# Is f(x)= 4sin(4x-(3pi)/4)  increasing or decreasing at x=pi/12 ?

Mar 2, 2018

It is increasing.

#### Explanation:

First, we take $f ' \left(x\right)$ and input $\frac{\pi}{12}$. If the answer is more than zero, it is increasing, and if it is less than zero, it is decreasing.

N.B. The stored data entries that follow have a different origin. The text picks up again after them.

-- ==== Sys2Proof/Laws/Tables.lean ====
section
/-! SUPPORT. The tables: the search for a FREE entry, the count of OPEN entries, and the opening and the freeing of an entry
in the terms of claims. -/

namespace Sys2Proof.Machine

open Sys2Proof

/-- What the search over `List.finRange` finds: the lowest index at which the test holds. -/
theorem find_finRange_eq_some {n : Nat} (p : Fin n → Bool) (k : Fin n) :
    (List.finRange n).find? p = some k ↔ p k = true ∧ ∀ j, j < k → p j = false := by
  rw [List.find?_eq_some_iff_getElem]
  constructor
  · rintro ⟨hk, i, hi, rfl, hlt⟩
    refine ⟨hk, fun j hj => ?_⟩
    have hj' : j.val < i := by simpa [Fin.lt_def] using hj
    simpa using hlt j.val hj'
  · rintro ⟨hk, hlt⟩
    refine ⟨hk, k.val, by simp, by simp, fun j hj => ?_⟩
    simpa using hlt ⟨j, by omega⟩ (by simpa [Fin.lt_def] using hj)

theorem find_finRange_eq_none {n : Nat} (p : Fin n → Bool) :
    (List.finRange n).find? p = none ↔ ∀ k, p k = false := by
  simp [List.find?_eq_none]

theorem lowestFree_eq_some (sl : Slot) (k : Fin 32) : sl.trk.lowestFree = some k ↔ LowestFree sl k := by
  unfold Tracker.lowestFree LowestFree
  rw [find_finRange_eq_some]
  simp [Option.isNone_eq_false_iff, Option.isSome_iff_ne_none]

theorem lowestFree_eq_none (t : Tracker) : t.lowestFree = none ↔ ∀ k : Fin 32, (t.ort[k]).body ≠ none := by
  unfold Tracker.lowestFree
  rw [find_finRange_eq_none]
  simp [Option.isNone_eq_false_iff, Option.isSome_iff_ne_none]

theorem lowestFreeReturn_eq_some (sl : Slot) (k : Fin 16) : sl.lowestFreeReturn = some k ↔ LowestFreeReturn sl k := by
  unfold Slot.lowestFreeReturn LowestFreeReturn
  rw [find_finRange_eq_some]
  simp [Option.isNone_eq_false_iff, Option.isSome_iff_ne_none]

theorem lowestFreeReturn_eq_none (sl : Slot) : sl.lowestFreeReturn = none ↔ ∀ k : Fin 16, (sl.rmap[k]).body ≠ none := by
  unfold Slot.lowestFreeReturn
  rw [find_finRange_eq_none]
  simp [Option.isNone_eq_false_iff, Option.isSome_iff_ne_none]

/-- The open count is 0 exactly when no entry is OPEN (R18). -/
theorem openCount_eq_zero (t : Tracker) : t.openCount = 0 ↔ ∀ k : Fin 32, (t.ort[k]).body = none := by
  unfold Tracker.openCount
  rw [List.countP_eq_zero]
  constructor
  · intro h k
    have := h t.ort[k] (by simp)
    simpa using this
  · intro h a ha
    obtain ⟨i, hi, rfl⟩ := Vector.getElem_of_mem (Vector.mem_toList_iff.mp ha)
    simpa using h ⟨i, hi⟩

/-- The freeing of an entry, in the terms of claims (R26, R58). -/
theorem freed_eq_withFreed (t : Tracker) (k : Fin 32) : t.freed k = t.withFreed k := by
  unfold Tracker.freed Tracker.withFreed
  have h : ({ t with ort := t.ort.set k { gen := (t.ort[k]).gen + 1, body := none }, age := t.age.erase k } : Tracker).openCount
      = 0 ↔ ∀ j : Fin 32, j ≠ k → (t.ort[j]).body = none := by
    rw [openCount_eq_zero]
    refine forall_congr' fun j => ?_
    simp only [Fin.getElem_fin, Vector.getElem_set, ne_eq, Fin.ext_iff, eq_comm (a := k.val)]
    by_cases hj : j.val = k.val <;> simp [hj]
  by_cases hp : ∀ j : Fin 32, j ≠ k → (t.ort[j]).body = none
  · simp only [if_pos hp]
    exact if_pos (h.mpr hp)
  · simp only [if_neg hp]
    exact if_neg (mt h.mp hp)

/-- The Progress Watch after an opening, in the terms of claims (R56). -/
theorem watchAfterOpen_eq (now : Tick) (sl : Slot) : watchAfterOpen now sl = watchOnOpen now sl := by
  unfold watchAfterOpen watchOnOpen
  simp only [openCount_eq_zero]
  rfl

/-- The opening of an entry, in the terms of claims (R19, R20, R56). -/
theorem openEntry_eq (s : State) (i : SlotId) (k : Fin 32) (b : OrtBody) (q : NonPosted) :
    s.openEntry i k b q = s.onSlot i fun sl =>
      sl.withOpened s.now k b (retag s.mgmt.requesterId (downstreamTag (sl.trk.ort[k]).gen k) q) := by
  simp only [State.openEntry, watchAfterOpen_eq, Slot.withOpened]

/-- The fields of a host entry, in the terms of claims (R21, R45, R46). -/
theorem hostBody_eq (s : State) (i : SlotId) (q : NonPosted) :
    s.hostBody i (formForCard (s.slots[i]).inForce.busFirst q) = requestBody s s.slots[i] q := by
  cases q with
  | memRead r => rfl
  | cfgRead r => simp only [State.hostBody, requestBody, formForCard, sendForm]; split <;> rfl
  | cfgWrite r d => simp only [State.hostBody, requestBody, formForCard, sendForm]; split <;> rfl

end Sys2Proof.Machine
end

We must find $\frac{d}{\mathrm{dx}} \left(4 \sin \left(4 x - \frac{3 \pi}{4}\right)\right)$

According to the product rule, $\left(f \cdot g\right) ' = f ' g + f g '$

Here, $f = 4$ and $g = \sin \left(4 x - \frac{3 \pi}{4}\right)$

But since $\frac{d}{\mathrm{dx}} 4 = 0$, the product rule reduces to:

$f g '$, or:

$4 \cdot \frac{d}{\mathrm{dx}} \sin \left(4 x - \frac{3 \pi}{4}\right)$

According to the chain rule, $\frac{\mathrm{df}}{\mathrm{dx}} = \frac{\mathrm{df}}{\mathrm{du}} \cdot \frac{\mathrm{du}}{\mathrm{dx}}$, where $u$ is a function within $f$. Here:

$\frac{d}{\mathrm{dx}} \sin \left(4 x - \frac{3 \pi}{4}\right)$

$= \frac{d}{\mathrm{dx}} \sin \left(u\right) \cdot \frac{d}{\mathrm{dx}} \left(4 x - \frac{3 \pi}{4}\right)$

$= \cos \left(u\right) \cdot 4$

And as $u = \left(4 x - \frac{3 \pi}{4}\right)$, we have:

$4 \cos \left(4 x - \frac{3 \pi}{4}\right)$

Applying it into $f g '$:

$4 \cdot 4 \cos \left(4 x - \frac{3 \pi}{4}\right)$

$16 \cos \left(4 x - \frac{3 \pi}{4}\right)$ is our derivative. Inputting $\frac{\pi}{12}$ for $x$:

$16 \cos \left(4 \cdot \frac{\pi}{12} - \frac{3 \pi}{4}\right)$

$16 \cos \left(\frac{\pi}{3} - \frac{3 \pi}{4}\right)$

$16 \cos \left(- \frac{5 \pi}{12}\right)$

Since $\cos \left(- x\right) = \cos \left(x\right)$, we have:

$16 \cos \left(\frac{5 \pi}{12}\right)$

$16 \cdot \frac{\sqrt{2 - \sqrt{3}}}{2}$

$8 \sqrt{2 - \sqrt{3}}$

$4.141$

As $4.141 > 0$, $4 \sin \left(4 x - \frac{3 \pi}{4}\right)$ is increasing at $x = \frac{\pi}{12}$

Graphing $4 \sin \left(4 x - \frac{3 \pi}{4}\right)$:

graph{4sin(4x-(3pi)/4) [-3.594, 3.334, -4.502, -1.04]}

We see that this is true.